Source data
※
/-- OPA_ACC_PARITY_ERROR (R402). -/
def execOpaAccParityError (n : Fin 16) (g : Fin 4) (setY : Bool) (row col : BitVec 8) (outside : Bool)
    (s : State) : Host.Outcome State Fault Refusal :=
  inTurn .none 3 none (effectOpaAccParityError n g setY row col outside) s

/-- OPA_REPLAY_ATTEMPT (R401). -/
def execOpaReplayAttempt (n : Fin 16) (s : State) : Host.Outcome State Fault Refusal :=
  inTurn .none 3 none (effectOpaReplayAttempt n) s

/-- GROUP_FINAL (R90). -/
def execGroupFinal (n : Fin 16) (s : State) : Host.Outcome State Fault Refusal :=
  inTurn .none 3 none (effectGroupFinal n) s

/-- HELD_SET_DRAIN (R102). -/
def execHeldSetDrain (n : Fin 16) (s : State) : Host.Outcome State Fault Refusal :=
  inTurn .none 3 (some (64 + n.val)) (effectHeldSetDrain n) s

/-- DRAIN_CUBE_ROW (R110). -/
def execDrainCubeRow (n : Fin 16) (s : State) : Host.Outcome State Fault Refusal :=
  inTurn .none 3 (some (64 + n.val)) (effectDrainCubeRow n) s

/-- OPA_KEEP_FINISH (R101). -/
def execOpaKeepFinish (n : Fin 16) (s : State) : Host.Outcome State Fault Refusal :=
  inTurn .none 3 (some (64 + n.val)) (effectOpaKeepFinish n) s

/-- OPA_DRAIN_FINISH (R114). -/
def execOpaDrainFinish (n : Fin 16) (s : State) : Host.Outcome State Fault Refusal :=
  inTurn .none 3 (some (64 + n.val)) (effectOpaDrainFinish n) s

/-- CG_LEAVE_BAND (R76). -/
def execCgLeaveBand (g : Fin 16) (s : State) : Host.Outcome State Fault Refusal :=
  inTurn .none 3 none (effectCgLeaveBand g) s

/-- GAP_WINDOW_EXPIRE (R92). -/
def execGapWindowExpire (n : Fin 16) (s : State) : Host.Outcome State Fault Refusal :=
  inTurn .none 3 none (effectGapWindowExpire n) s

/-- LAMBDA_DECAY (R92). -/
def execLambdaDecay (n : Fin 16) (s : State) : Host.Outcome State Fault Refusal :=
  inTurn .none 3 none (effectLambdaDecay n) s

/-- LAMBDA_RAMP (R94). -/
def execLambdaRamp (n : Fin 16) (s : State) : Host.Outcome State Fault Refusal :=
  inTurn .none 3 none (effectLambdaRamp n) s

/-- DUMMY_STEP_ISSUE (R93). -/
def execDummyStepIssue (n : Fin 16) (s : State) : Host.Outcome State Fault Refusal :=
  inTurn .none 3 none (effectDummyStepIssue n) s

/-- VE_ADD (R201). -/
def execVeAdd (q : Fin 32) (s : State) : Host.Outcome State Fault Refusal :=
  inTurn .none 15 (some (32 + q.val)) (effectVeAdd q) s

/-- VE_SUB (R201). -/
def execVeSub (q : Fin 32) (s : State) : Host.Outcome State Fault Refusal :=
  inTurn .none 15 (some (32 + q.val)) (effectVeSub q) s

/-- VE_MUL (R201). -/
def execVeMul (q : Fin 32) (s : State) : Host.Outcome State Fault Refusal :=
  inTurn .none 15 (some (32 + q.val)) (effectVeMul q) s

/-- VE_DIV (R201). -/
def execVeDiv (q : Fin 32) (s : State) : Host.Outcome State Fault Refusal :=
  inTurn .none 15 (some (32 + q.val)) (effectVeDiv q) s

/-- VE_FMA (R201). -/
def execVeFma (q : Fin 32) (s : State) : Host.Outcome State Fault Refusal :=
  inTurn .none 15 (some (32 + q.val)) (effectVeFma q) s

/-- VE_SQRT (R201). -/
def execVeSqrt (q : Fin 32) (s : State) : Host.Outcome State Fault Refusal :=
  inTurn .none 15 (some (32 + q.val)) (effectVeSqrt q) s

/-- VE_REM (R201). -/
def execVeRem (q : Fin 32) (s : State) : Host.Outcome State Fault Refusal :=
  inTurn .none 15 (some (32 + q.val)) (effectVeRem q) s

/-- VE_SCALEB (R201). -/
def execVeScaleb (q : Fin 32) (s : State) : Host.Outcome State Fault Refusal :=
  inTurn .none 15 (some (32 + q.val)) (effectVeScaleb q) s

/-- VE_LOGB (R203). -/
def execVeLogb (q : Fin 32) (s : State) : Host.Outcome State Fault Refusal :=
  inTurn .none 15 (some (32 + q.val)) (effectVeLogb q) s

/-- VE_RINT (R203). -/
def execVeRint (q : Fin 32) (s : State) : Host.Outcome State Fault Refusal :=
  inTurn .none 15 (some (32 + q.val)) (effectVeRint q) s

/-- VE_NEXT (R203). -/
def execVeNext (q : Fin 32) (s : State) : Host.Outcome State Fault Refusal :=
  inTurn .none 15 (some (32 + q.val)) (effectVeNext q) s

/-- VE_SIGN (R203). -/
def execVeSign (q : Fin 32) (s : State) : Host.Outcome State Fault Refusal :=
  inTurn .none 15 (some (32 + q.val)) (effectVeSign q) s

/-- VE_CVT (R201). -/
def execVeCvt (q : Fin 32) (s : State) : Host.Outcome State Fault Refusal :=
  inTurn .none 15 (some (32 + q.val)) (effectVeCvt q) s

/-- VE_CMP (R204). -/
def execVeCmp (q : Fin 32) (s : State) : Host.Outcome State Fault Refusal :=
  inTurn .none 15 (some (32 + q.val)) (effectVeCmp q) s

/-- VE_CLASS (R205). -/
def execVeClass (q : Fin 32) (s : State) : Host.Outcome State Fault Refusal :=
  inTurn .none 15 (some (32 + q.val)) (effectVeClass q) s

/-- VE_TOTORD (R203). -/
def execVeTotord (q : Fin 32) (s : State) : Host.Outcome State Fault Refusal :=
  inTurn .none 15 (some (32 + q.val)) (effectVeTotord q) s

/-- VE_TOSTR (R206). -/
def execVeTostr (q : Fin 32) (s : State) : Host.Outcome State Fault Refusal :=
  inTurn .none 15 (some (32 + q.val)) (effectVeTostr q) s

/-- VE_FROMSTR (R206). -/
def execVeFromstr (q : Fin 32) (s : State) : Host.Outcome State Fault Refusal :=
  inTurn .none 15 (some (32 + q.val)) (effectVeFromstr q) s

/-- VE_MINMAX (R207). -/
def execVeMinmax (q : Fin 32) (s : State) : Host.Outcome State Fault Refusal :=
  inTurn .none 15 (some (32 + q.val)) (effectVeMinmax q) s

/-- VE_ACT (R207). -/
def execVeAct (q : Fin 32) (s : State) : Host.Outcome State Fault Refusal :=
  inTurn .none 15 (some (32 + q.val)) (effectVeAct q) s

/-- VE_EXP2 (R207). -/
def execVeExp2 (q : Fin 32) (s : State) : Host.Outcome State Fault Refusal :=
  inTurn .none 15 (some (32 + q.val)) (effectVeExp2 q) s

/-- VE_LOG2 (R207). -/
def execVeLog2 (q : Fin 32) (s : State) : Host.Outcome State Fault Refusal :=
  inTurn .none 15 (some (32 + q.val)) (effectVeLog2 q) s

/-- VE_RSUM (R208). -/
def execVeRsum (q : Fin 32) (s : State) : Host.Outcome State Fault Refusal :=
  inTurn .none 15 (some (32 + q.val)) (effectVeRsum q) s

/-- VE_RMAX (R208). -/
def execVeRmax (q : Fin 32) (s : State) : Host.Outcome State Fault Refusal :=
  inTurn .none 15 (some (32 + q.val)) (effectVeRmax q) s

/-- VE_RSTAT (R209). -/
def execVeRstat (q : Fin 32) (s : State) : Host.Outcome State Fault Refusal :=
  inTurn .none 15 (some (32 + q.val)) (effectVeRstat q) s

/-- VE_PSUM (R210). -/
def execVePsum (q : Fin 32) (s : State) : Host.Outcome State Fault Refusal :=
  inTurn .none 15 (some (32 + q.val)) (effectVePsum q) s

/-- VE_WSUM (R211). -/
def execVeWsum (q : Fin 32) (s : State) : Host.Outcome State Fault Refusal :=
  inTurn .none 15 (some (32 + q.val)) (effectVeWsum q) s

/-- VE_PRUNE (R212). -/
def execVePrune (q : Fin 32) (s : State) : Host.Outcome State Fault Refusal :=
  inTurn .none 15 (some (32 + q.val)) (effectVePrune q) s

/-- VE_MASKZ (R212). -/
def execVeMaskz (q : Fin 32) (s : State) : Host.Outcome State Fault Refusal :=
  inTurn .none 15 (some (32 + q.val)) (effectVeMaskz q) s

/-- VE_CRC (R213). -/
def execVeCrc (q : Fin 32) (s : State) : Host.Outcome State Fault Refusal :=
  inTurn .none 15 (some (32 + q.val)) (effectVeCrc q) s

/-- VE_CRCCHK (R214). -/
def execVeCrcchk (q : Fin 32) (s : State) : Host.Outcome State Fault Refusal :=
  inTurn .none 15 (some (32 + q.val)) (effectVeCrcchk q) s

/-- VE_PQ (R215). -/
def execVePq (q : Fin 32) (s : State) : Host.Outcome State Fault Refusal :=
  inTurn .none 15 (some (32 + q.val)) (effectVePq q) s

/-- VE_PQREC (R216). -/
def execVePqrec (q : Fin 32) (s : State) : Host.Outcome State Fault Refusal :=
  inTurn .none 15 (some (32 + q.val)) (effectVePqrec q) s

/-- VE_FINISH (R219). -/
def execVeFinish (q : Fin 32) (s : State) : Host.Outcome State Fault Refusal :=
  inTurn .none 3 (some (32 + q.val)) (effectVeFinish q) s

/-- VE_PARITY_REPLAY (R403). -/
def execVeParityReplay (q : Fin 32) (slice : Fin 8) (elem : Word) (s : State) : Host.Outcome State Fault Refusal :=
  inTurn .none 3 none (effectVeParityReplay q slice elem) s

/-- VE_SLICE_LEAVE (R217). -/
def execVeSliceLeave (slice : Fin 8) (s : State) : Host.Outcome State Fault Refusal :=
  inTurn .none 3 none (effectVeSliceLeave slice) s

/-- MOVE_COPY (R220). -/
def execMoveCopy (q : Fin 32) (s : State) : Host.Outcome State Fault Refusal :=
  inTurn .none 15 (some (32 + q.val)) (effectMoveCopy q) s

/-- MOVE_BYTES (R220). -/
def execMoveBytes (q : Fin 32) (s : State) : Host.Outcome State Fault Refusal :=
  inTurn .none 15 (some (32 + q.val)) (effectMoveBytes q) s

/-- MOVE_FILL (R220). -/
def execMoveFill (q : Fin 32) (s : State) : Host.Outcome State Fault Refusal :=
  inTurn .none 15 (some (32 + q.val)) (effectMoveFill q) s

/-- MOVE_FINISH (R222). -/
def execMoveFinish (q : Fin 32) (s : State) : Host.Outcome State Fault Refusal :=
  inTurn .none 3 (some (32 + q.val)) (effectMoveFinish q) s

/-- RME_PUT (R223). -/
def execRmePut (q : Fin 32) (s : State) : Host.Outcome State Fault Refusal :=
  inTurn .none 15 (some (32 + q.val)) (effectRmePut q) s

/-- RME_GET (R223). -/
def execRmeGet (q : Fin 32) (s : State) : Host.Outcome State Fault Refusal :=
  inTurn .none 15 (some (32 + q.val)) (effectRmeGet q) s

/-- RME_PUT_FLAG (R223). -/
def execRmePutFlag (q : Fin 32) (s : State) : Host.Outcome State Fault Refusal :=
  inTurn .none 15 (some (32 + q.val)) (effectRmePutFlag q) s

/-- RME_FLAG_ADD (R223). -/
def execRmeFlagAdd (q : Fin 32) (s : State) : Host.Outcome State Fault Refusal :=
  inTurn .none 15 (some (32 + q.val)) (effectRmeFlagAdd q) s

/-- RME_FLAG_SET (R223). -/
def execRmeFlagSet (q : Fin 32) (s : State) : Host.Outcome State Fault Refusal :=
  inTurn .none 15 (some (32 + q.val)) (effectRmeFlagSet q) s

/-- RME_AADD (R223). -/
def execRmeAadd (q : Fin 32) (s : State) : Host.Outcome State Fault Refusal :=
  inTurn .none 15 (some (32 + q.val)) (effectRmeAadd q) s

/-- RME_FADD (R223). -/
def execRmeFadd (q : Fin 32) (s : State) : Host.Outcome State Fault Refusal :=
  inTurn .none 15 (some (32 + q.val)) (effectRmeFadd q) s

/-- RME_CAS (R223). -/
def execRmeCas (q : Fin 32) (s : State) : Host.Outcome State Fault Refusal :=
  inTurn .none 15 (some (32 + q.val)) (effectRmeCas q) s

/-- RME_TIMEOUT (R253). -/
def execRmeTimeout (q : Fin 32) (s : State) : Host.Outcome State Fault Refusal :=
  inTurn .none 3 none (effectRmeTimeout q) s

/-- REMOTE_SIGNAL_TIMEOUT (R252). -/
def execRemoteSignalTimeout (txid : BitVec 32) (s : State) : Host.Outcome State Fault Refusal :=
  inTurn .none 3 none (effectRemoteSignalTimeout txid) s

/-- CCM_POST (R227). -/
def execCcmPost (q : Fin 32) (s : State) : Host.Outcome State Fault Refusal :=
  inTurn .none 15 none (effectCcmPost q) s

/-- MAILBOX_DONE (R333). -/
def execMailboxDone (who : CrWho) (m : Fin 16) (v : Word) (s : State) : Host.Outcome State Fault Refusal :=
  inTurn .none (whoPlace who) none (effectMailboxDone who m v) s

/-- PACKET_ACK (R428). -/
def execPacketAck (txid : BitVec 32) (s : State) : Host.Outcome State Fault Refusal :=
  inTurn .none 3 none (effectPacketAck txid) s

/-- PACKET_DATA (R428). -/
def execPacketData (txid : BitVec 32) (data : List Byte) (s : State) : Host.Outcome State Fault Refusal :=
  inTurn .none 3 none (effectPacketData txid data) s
※
Activity: Set every line down again exactly. Begin with the first line of the entries and finish with the line containing "OPA_REPLAY_ATTEMPT (R401). -/".

Exercise output:
/-- OPA_ACC_PARITY_ERROR (R402). -/
def execOpaAccParityError (n : Fin 16) (g : Fin 4) (setY : Bool) (row col : BitVec 8) (outside : Bool)
    (s : State) : Host.Outcome State Fault Refusal :=
  inTurn .none 3 none (effectOpaAccParityError n g setY row col outside) s

/-- OPA_REPLAY_ATTEMPT (R401). -/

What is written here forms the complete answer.